The work ahead of him is plenty, and he knows that. “I’ve cried all the tears of joy I can possibly cry. I now have a new job; it’s time to get to work,” he says. He is excited about the opportunity to finally have the capacity and necessary resources to influence all the causes he’s passionate about. His focus areas are Education and Economic Growth. He will also commit to marshalling resources into causes that are dear to his heart—foundations focused on women’s causes and diversity and difference.
Eni Adeoluwa believes he’s still, at his core, an influencer—albeit of a different kind—and that not much has changed. “This is even what true influence is — to reach such a height where you can influence important things, and even your other influencers” He now has the opportunity to influence people, ideas, and systems on a global scale. He reassuringly says that nothing else about would change in a bid to fit in. “Nothing is going to change. I’m still going to be myself. That’s important to me—not losing myself—because that’s what brought me here,” he adds.
And he hasn’t stopped dreaming. His conviction that nothing is impossible for him keeps getting renewed with every achievement. With focused eyes and a determined heart, he is trying to outdo everything he has done.
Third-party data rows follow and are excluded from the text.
/-- Sections 7.4 to 7.7, RESUME_RETRY and RESUME_SKIP: the checks in their order; PAUSED left for IDLE; the step kept
for the interim completion; and what each mode makes of a halted target by its halt reason. -/
def Obligations.ResumeRecords : Prop :=
  ∀ (skip : Bool) (s : State) (c : CtlRecord), Executing s c .resume →
    let i : Instr := if skip then .resumeSkip else .resumeRetry
    let mode := byteAt c.data 9
    mode = (if skip then 1 else 0) ∨ 1 < mode →
    (byteAt c.data 8 = 0 ∨ 7 < byteAt c.data 8 →
      exec i s = .next (controlEnded s c .invalid .badTarget 0 0 0 0)) ∧
    ∀ k : TenantId, k.val + 1 = byteAt c.data 8 →
      let v := (getTenant s k).mapVersion
      let wrong : Prop := ((getTenant s k).state ≠ .halted ∧ (getTenant s k).state ≠ .paused) ∨
        ((getTenant s k).state = .halted ∧ (getTenant s k).recovery ≠ none) ∨
        ((getTenant s k).state = .halted ∧ (getTenant s k).haltReason = some .postError ∧ skip = true)
      (1 < mode → exec i s = .next (controlEnded s c .invalid .badField 0 0 v 0)) ∧
      (mode ≤ 1 → wrong → exec i s = .next (controlEnded s c .wrongState .none 0 0 v 0)) ∧
      (mode ≤ 1 → (getTenant s k).state = .paused →
        exec i s = .next (controlEnded
          (setTenant s k { getTenant s k with drainRequested := false, state := .idle }) c .ok .none 0 0 v 0)) ∧
      (mode ≤ 1 → ¬wrong → (getTenant s k).state = .halted →
        ((getTenant s k).haltReason ≠ some .postError → (getTenant s k).cu.pending ≠ none →
          exec i s = .next (controlEnded (setTenant s k { getTenant s k with
            recovery := some (if skip then .skipAfterPost else .retryAfterPost) }) c .ok .none 0 0 v 0)) ∧
        ((getTenant s k).haltReason ≠ some .postError → (getTenant s k).cu.pending = none →
          (skip = true →
            exec i s = .next (controlEnded (setTenant s k (skippedTenant k (getTenant s k))) c .ok .none 0 0 v 0)) ∧
          (skip = false →
            ∃ t, Retried k (getTenant s k) t ∧ exec i s = .next (controlEnded (setTenant s k t) c .ok .none 0 0 v 0))) ∧
        ((getTenant s k).haltReason = some .postError → ∀ d, (getTenant s k).cu.pending = some d →
          (d.interim = true →
            exec i s = .next (controlEnded (setTenant s k { getTenant s k with
              haltReason := haltReasonOf d.status }) c .ok .none 0 0 v 0)) ∧
          (d.interim = false →
            exec i s = .next (controlEnded (setTenant s k { getTenant s k with
              haltReason := none, state := .posting }) c .ok .none 0 0 v 0))))

/-- Sections 10.6 and 10.8, SET_SERVICE and NOTE: the checks in their order and the three service values; NOTE's
completion. -/
def Obligations.SetServiceAndNote : Prop :=
  (∀ (s : State) (c : CtlRecord), Executing s c .setService →
    let r := c.data
    let bad : Prop := byteAt r 9 = 0 ∨ 8 < byteAt r 9 ∨ byteAt r 10 = 0 ∨ 32 < byteAt r 10 ∨ 4095 < halfAt r 12
    (byteAt r 8 = 0 ∨ 7 < byteAt r 8 → exec .setService s = .next (controlEnded s c .invalid .badTarget 0 0 0 0)) ∧
    ∀ k : TenantId, k.val + 1 = byteAt r 8 →
      let v := (getTenant s k).mapVersion
      (bad → exec .setService s = .next (controlEnded s c .invalid .badField 0 0 v 0)) ∧
      (¬bad → (getTenant s k).state = .detached →
        exec .setService s = .next (controlEnded s c .wrongState .none 0 0 v 0)) ∧
      (¬bad → (getTenant s k).state ≠ .detached →
        exec .setService s = .next (controlEnded (setTenant s k { getTenant s k with
          weight := byteAt r 9, threshold := byteAt r 10, holdoff := halfAt r 12 }) c .ok .none 0 0 v 0))) ∧
  (∀ (s : State) (c : CtlRecord), Executing s c .note →
    exec .note s = .next (controlEnded s c .ok .none 0 0 0 0))
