/-! ## What the unit still issues for (R92, R97, R183) -/

theorem stoppedFor_of_stillIssues {ord : Nat} (h : StillIssues s ord) : stoppedFor s.tu ord = false := by
  unfold stoppedFor
  split
  · exact absurd ‹_› h.1
  next hp =>
    rcases hf : s.tu.faulting with _ | f
    · rfl
    · have := h.2 hp f hf
      simp only [decide_eq_false_iff_not]
      omega
  · rfl

theorem stoppedFor_of_abort {ord : Nat} (h : u.phase = .draining .abort) : stoppedFor u ord = true := by
  simp only [stoppedFor, h]

theorem stoppedFor_of_fault {ord : Nat} {f : Faulting} (h : u.phase = .draining .halt) (hf : u.faulting = some f)
    (ho : f.ord < ord) : stoppedFor u ord = true := by
  simp only [stoppedFor, h, hf, decide_eq_true_eq]
  exact ho

/-- A fault of an element the unit still issues for is recorded (R90, R91). -/
theorem recordFault_of_stillIssues {f : Faulting} (h : StillIssues s f.ord) (out : List Elem) :
    recordFault { s.tu with outstanding := out } f = haltedUnit s.tu out f := by
  have hlow : lowestFault { s.tu with outstanding := out } f = f := by
    unfold lowestFault
    split_ifs with hp
    · rcases hf : s.tu.faulting with _ | g
      · rfl
      · exact if_pos (h.2 hp g hf)
    · rfl
  rw [recordFault_of_not_abort (u := { s.tu with outstanding := out }) h.1, hlow]
  rfl

theorem stillIssues_of_issuing {ord : Nat} (h : s.tu.phase = .issuing) : StillIssues s ord :=
  ⟨by simp [h], fun hp => by simp [h] at hp⟩

theorem recordFault_of_issuing {f : Faulting} (h : s.tu.phase = .issuing) :
    recordFault s.tu f = haltedUnit s.tu s.tu.outstanding f :=
  recordFault_of_stillIssues (stillIssues_of_issuing h) s.tu.outstanding

/-! ## Take-ups (R83, R85, R86) -/

theorem readySet_eq_nil_iff : readySet s = [] ↔ ∀ j, (getTenant s j).state ≠ .ready := by
  simp [readySet, List.filter_eq_nil_iff, mem_tenantIds]

/-- An element that takes a place below the record's end. -/
theorem placeElem_eq {e : Elem} (h : s.tu.nextOrd < takeUps p) : placeElem s k p e = { s with tu := takenUp s k p e } := by
  unfold placeElem takenUp
  rcases afterTakeUp_cases s k p { s.tu with
    outstanding := s.tu.outstanding ++ [e], nextOrd := s.tu.nextOrd + 1, sliceCounter := s.tu.sliceCounter + 1 } with
    ⟨h1, he⟩ | ⟨h1, h2, h3, he⟩ | ⟨h1, h2, h3, he⟩ | ⟨h1, h2, he⟩
  · have h1' : takeUps p ≤ s.tu.nextOrd + 1 := h1
    simp only [he]
    rw [if_pos (by omega)]
  · have h1' : s.tu.nextOrd + 1 < takeUps p := h1
    simp only [he]
    rw [if_neg (by omega), if_neg (Nat.not_lt.2 h2), if_pos (readySet_eq_nil_iff.1 h3)]
  · have h1' : s.tu.nextOrd + 1 < takeUps p := h1
    simp only [he]
    rw [if_neg (by omega), if_neg (Nat.not_lt.2 h2), if_neg fun hx => h3 (readySet_eq_nil_iff.2 hx)]
  · have h1' : s.tu.nextOrd + 1 < takeUps p := h1
    simp only [he]
    rw [if_neg (by omega), if_pos h2]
He is still working on his lipgloss brand and will resume his PhD programme in a few months. “I know there are still many things in my future,” he says. “I have not made a video with Bretman Rock, and I have not met Beyonce. Beyonce!” he squeals. “I don’t know what is bigger yet,” he says, “but the possibilities are now endless.
I look forward to doing all the work that matters. I know more things will excite me”. “I’m focused on doing the work, and I know it will bring more things my way,” he adds.
For Eni Adeoluwa Prince, it’s a new dispensation. And that’s on periodt!